Leurs découvertes, publiées récemment dans la revue L’avenir de la Terreaidera les chercheurs à identifier les plus grandes incertitudes liées à la fertilisation des océans par le fer et leur coût.

« La principale raison de la création de ce modèle de coûts n’était pas de comprendre exactement les aspects économiques de la fertilisation en fer », a déclaré David Emerson, chercheur principal et auteur principal. « Il s’agissait de montrer comment les coûts variaient en fonction de l’incertitude de tous les différents aspects océanographiques, y compris les moins évidents, qui doivent être pris en compte. »

La fertilisation par le fer, comme plusieurs autres stratégies d’élimination du dioxyde de carbone marin, vise à améliorer un processus naturel. La disponibilité minimale de fer est le principal facteur limitant la croissance du phytoplancton dans près d’un tiers des océans, y compris le vaste océan Austral.

Lorsqu’une quantité même relativement faible de nutriments est ajoutée à ces écosystèmes, que ce soit par des processus naturels ou artificiels, cela stimule la prolifération du phytoplancton. Ces organismes absorbent le dioxyde de carbone dissous dans l’océan et, lorsqu’ils meurent, peuvent le déposer au fond de l’océan dans un avenir prévisible.

Le coût de l’amélioration de ce processus à grande échelle dépend en grande partie de son efficacité en termes de quantité de carbone qui atteint les profondeurs de l’océan et y reste.

« Nous pouvons en toute confiance créer une prolifération de phytoplancton avec du fer, mais la question est de savoir quelle quantité de carbone finit réellement par être exportée dans l’océan, non seulement en quelques jours et semaines, mais au fil des années et des décennies », a déclaré Ben, chercheur scientifique principal. Twining, co-auteur de l’étude.

L’équipe a construit son modèle économique en supposant une gamme d’efficacités possibles à chaque étape du processus, avec différentes estimations de la quantité de carbone pouvant être absorbée par le phytoplancton, de la quantité reconvertie en dioxyde de carbone et relibérée, et de la quantité absorbée. vers les profondeurs de l’océan.
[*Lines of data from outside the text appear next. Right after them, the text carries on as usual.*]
/-- A posted buffer that is too small receives no data (R390). -/
def smallBuffer (q fn : Nat) (r : DRing) (s : State) : State :=
  let s := setFn s fn { fnGet s fn with smallBuffers := (fnGet s fn).smallBuffers + 1 }
  putCompletion q fn r true false 0 0 none s

/-- A packet is written into a posted buffer, then its completion, and then it leaves its queue (01 R21). -/
def deliver (q buf : Nat) (y : Queue) (r : DRing) (p : Pkt) (s : State) : State :=
  let fn := qFn y.w
  let data := ((goodCells p).map (fun c => c.data)).flatten
  let bad := p.cells.any (fun c => c.bad)
  let slack := packetSlack s q p
  let late := match slack with | some d => decide (d < 0) | none => false
  let w : HostWrite := { fn := fn, addr := buf, data := data, what := 3, info := [Int.ofNat q, Int.ofNat p.seq] }
  let s := { s with link := { s.link with writes := w :: s.link.writes } }
  let s := chargeWrite (classOf y) fn (data.length + 32) s
  let s := noteLatency q p.visFrc slack s
  let s := putCompletion q fn r (bad || p.abort.isSome) late (if bad then 6 else p.abort.getD 0) data.length (some p) s
  if bad then dropRestOp q (badCell q p s)
  else if p.abort.isSome then dropRestOp q s
  else popHead q s

/-- PACKET_DELIVERY: a queue's head packet goes into the buffer posted next. -/
def execPacketDelivery (t q bufAddr bufBytes : Nat) (s : State) : Host.Outcome State Fault Refusal :=
  ev t s fun s =>
    match qGet s q with
    | none => s
    | some y =>
      match y.del with
      | none => s
      | some r =>
        let fn := qFn y.w
        if !s.link.compl.isEmpty || !(fnEligible s fn) || r.stopped || r.head == r.tail then s
        else if bufBytes < qPktMax y.w * 256 then smallBuffer q fn r s
        else match deliverable y with
          | none => s
          | some p => if packetFirst s q y p then deliver q bufAddr y r p s else s

end Sys2Proof.Machine
end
Ils ont également exploré la possibilité que les microbes qui se nourriraient de toute cette nouvelle matière végétale pourraient produire de l’oxyde nitreux, un gaz à effet de serre bien plus puissant. En plus de cela, le modèle prend en compte certains coûts logistiques, depuis la production et le traitement du fer jusqu’à l’exploitation d’un avion ou d’un navire pour semer et surveiller la prolifération qui en résulte.

Les incertitudes quant à la réaction de l’océan à la fertilisation ferreuse et à l’efficacité biologique du processus se traduisent par une fourchette de prix énorme, allant de 7 dollars par tonne de carbone éliminé à 1 500 dollars par tonne. Lorsque les coûts de vérification sont inclus, cela peut multiplier par trois ou quatre le coût par tonne.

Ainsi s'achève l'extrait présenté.